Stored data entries
━━━━━━━━━━━━━━━━━━━━━━━━━━━━━━

-- ==== Sys2Proof/Machine/Core.lean ====
section
/-!
DEFINITION. The machine that the host reads (Host/Core.lean).
-/

def Sys2Proof.core : Host.Core := { State := Sys2Proof.Machine.State, Fault := Sys2Proof.Machine.Fault, Refusal := Sys2Proof.Machine.Refusal, step := Sys2Proof.Machine.step, reset := Sys2Proof.Machine.State.reset }
end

━━━━━━━━━━━━━━━━━━━━━━━━━━━━━━

-- Try it --
All of the records above must be reproduced exactly.

-- Reply --
-- ==== Sys2Proof/Machine/Core.lean ====
section
/-!
DEFINITION. The machine that the host reads (Host/Core.lean).
-/

def Sys2Proof.core : Host.Core := { State := Sys2Proof.Machine.State, Fault := Sys2Proof.Machine.Fault, Refusal := Sys2Proof.Machine.Refusal, step := Sys2Proof.Machine.step, reset := Sys2Proof.Machine.State.reset }
end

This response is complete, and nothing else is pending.